## PROBLEM
Your answer should be one number, the count of lines in the data that hold "trapGetc".

## AVAILABLE RECORDS

───

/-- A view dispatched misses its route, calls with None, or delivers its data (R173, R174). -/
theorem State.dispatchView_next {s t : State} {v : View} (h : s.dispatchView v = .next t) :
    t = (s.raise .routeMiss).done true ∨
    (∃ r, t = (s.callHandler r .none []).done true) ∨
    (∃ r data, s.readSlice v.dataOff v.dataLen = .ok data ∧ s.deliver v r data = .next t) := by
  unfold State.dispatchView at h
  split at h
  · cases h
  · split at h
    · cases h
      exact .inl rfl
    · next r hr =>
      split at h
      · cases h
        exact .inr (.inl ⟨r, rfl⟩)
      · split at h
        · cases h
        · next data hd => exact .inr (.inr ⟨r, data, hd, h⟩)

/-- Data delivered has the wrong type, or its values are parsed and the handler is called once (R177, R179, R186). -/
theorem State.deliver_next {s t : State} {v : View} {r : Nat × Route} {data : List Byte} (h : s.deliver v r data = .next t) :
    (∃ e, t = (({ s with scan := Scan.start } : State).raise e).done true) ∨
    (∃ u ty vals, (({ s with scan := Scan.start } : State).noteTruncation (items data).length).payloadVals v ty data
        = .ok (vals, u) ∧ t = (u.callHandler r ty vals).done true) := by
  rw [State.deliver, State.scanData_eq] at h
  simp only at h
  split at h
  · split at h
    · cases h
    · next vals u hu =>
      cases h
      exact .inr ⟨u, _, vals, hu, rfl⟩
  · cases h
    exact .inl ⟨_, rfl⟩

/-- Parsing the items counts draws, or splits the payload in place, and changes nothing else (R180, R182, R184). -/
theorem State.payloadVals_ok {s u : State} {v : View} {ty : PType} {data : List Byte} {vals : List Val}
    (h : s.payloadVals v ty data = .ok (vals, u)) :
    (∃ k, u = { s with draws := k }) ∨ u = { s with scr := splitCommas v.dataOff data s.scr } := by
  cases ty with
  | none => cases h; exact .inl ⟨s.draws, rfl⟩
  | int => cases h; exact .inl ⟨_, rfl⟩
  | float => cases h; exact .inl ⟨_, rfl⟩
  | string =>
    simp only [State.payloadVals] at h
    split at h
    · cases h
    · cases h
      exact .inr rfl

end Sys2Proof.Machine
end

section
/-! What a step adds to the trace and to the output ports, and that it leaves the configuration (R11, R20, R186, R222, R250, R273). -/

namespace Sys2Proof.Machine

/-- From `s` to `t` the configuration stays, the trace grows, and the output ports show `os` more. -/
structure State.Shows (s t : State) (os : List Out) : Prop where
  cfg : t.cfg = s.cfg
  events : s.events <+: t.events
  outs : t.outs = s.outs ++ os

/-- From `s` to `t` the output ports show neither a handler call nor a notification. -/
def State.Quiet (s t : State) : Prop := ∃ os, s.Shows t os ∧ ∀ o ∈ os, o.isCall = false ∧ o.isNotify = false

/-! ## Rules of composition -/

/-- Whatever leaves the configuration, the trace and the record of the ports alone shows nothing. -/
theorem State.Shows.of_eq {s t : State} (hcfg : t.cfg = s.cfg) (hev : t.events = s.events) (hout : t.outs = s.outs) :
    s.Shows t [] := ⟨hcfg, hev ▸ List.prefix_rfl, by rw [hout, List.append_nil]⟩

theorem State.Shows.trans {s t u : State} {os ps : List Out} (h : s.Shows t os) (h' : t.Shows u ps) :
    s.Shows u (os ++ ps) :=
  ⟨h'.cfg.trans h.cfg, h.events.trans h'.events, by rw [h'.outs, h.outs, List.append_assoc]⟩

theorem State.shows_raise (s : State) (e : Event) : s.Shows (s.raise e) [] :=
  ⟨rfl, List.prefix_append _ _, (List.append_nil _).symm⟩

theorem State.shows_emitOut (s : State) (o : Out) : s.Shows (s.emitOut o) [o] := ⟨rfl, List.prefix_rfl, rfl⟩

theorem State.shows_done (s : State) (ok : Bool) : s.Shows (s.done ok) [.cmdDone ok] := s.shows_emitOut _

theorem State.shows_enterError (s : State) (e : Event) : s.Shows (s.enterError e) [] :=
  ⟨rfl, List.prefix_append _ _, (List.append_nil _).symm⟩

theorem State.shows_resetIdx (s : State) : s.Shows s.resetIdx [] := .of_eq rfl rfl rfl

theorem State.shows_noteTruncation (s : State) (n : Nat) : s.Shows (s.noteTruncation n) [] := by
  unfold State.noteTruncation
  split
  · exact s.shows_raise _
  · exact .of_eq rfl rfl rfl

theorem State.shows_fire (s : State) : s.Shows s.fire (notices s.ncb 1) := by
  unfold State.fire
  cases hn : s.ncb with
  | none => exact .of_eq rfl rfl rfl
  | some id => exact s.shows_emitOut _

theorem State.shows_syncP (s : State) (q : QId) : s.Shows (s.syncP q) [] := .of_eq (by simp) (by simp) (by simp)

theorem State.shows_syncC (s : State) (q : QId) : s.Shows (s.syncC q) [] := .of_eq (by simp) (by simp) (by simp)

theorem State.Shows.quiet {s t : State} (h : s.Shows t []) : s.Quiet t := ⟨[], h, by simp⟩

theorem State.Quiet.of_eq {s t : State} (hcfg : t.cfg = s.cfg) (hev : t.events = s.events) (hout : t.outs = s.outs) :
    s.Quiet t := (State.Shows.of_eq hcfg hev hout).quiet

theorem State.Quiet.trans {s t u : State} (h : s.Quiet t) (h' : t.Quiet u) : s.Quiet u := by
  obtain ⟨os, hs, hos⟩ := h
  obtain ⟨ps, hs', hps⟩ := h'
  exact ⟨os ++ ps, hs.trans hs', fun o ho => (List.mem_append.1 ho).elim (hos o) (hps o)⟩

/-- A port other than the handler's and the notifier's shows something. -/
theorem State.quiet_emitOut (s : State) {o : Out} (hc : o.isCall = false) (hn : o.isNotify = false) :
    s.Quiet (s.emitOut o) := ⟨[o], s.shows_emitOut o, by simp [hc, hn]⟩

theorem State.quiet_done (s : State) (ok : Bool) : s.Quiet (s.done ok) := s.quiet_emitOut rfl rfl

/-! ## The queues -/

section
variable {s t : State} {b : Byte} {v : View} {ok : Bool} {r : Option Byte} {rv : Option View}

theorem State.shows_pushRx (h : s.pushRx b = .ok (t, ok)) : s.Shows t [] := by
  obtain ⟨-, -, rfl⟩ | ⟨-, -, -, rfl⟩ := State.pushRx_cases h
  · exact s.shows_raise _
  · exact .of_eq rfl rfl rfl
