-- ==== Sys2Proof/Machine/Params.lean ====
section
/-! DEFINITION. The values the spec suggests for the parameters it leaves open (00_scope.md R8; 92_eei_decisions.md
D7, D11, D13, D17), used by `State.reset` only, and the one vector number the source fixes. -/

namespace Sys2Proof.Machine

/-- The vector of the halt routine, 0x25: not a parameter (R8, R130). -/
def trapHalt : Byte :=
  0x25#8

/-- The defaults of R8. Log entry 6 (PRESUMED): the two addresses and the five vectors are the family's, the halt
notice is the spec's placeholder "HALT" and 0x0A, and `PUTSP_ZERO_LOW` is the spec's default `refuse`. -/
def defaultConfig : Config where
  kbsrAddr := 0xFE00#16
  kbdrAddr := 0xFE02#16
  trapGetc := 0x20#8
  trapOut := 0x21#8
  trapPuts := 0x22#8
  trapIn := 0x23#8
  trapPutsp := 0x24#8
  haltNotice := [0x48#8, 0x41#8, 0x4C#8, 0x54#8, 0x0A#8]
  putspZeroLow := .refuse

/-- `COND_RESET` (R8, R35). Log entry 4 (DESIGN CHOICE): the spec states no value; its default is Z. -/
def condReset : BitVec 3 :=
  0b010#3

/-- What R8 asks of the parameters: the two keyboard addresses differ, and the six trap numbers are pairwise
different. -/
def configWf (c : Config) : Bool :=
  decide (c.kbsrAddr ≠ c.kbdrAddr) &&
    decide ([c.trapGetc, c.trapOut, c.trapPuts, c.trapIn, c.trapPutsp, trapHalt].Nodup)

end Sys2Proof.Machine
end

───

## EXERCISE SOLUTION
2